How far do you think this 12 game winning streak can go?


----------



## croco (Feb 14, 2005)

I think we are going to drop one when we don't expect it.


----------



## Dragnsmke1 (Jul 29, 2002)

I dont care as long as its 18+...I want to take everything from the Suns...I want people to look back at this season where they where so sucking the Suns off and go "Why were we on thier jock so much? Everything they did the Mavs did better."


----------



## xray (Feb 21, 2005)

Tersk, looks like the poll's wrong - I would've said 16 with a loss at the Lakers (March 11). :sadbanana:


----------



## edwardcyh (Dec 13, 2005)

I'd say Dallas can drop ANY of them except for PHX and DET games.


----------



## t1no (Jul 10, 2005)

**** that, 23+ !!!!!


----------



## Seuss (Aug 19, 2005)

I picked the Suns, but that's because I think the Suns will be really pumped up to face the Mavs
again.


You guys probably could go loss-less through all those games though.


----------



## Dre (Jun 20, 2003)

Whatever, regular season don't matter. I'm ready for the playoffs.


----------



## xray (Feb 21, 2005)

_Dre_ said:


> Whatever, regular season don't matter.

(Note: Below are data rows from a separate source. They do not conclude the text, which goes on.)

-- ==== Sys2Proof/Machine/Ops.lean ====
section
/-! DEFINITION. The named operations over the state: accessors, physical memory and its homes, translation, records,
termination, lookahead windows, fragments and the split table, fetching, taking a trap and returning from one. -/

namespace Sys2Proof.Machine

open Sys2Proof.Bits

namespace Ops

/-! ### Accessors -/

def die (s : State) (d : Nat) : Die := Maps.get {} d s.dies
def setDie (s : State) (d : Nat) (x : Die) : State := { s with dies := Maps.insert d x s.dies }
def cluster (s : State) (c : Nat) : Cluster := Maps.get {} c s.clusters
def setCluster (s : State) (c : Nat) (x : Cluster) : State := { s with clusters := Maps.insert c x s.clusters }
def core (s : State) (c : Nat) : Core := Maps.get {} c s.cores
def setCore (s : State) (c : Nat) (x : Core) : State := { s with cores := Maps.insert c x s.cores }
def setTeam (s : State) (t : Nat) (x : Team) : State := { s with teams := Maps.insert t x s.teams }
def setGroup (s : State) (g : Nat) (x : Group) : State := { s with groups := Maps.insert g x s.groups }
def setLaunch (s : State) (l : Nat) (x : Launch) : State := { s with launches := Maps.insert l x s.launches }
def setContext (s : State) (c : Nat) (x : Context) : State := { s with contexts := Maps.insert c x s.contexts }
def setQueue (s : State) (q : Nat) (x : Queue) : State := { s with queues := Maps.insert q x s.queues }
def setSet (s : State) (k : Nat) (x : SetSt) : State := { s with sets := Maps.insert k x s.sets }

def modTeam (s : State) (t : Nat) (f : Team → Team) : State := { s with teams := Maps.modify t f s.teams }
def modGroup (s : State) (g : Nat) (f : Group → Group) : State := { s with groups := Maps.modify g f s.groups }
def modLaunch (s : State) (l : Nat) (f : Launch → Launch) : State := { s with launches := Maps.modify l f s.launches }

/-- A bank; banks 0 to 15 start in cache mode, 16 to 31 in scratch mode (10 R197). -/
def bank (cl : Cluster) (b : Nat) : Bank := Maps.get { mode := if b < 16 then 0 else 1 } b cl.banks

def setBank (s : State) (c b : Nat) (x : Bank) : State :=
  setCluster s c { cluster s c with banks := Maps.insert b x (cluster s c).banks }

/-- Serve the waiting mode requests of a cluster's banks at once (10 R198 step 4). -/
def kickBanks (s : State) (c : Nat) : State :=
  let waiting := (cluster s c).banks.filter (fun e => !e.2.reqs.isEmpty)
  { s with agenda := s.agenda ++ waiting.map (fun e => Act.event (.bankModeChange c e.1)) }

/-- The same for every cluster. -/
def kickAll (s : State) : State := s.clusters.foldl (fun s e => kickBanks s e.1) s

/-- A buffer handle; unlisted handles are FREE (13 R270). -/
def handle (cl : Cluster) (h : Nat) : Handle := Maps.get {} h cl.handles

def setHandle (s : State) (c h : Nat) (x : Handle) : State :=
  setCluster s c { cluster s c with handles := Maps.insert h x (cluster s c).handles }

/-- The team, with its group's key. -/
def groupKey (team idx : Nat) : Nat := team * 32 + idx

I'm ready for the playoffs.


Word.


----------



## Jet (Jul 1, 2005)

I said they would lose to Golden State(16)... They just seem to win against the Mavs and I do not have an idea as to why they win against the Mavs.


----------



## SMDre (Jan 28, 2005)

Well I was wrong....


----------



## croco (Feb 14, 2005)

> "I'd like to have double-digit winning streaks starting April 20," Johnson said, referring to the playoffs. "A double-digit winning streak from April 20-May 20, and then have another one."


I like this idea. :yay:


----------



## Dragnsmke1 (Jul 29, 2002)

we have less losses then the worst team in the league has wins:rock:


----------



## croco (Feb 14, 2005)

With Tuesday's 91-65 win, Dallas is now just two victories away from tying the 1995-96 Bulls for the best record over any 55-game span in one season at 50-5.


----------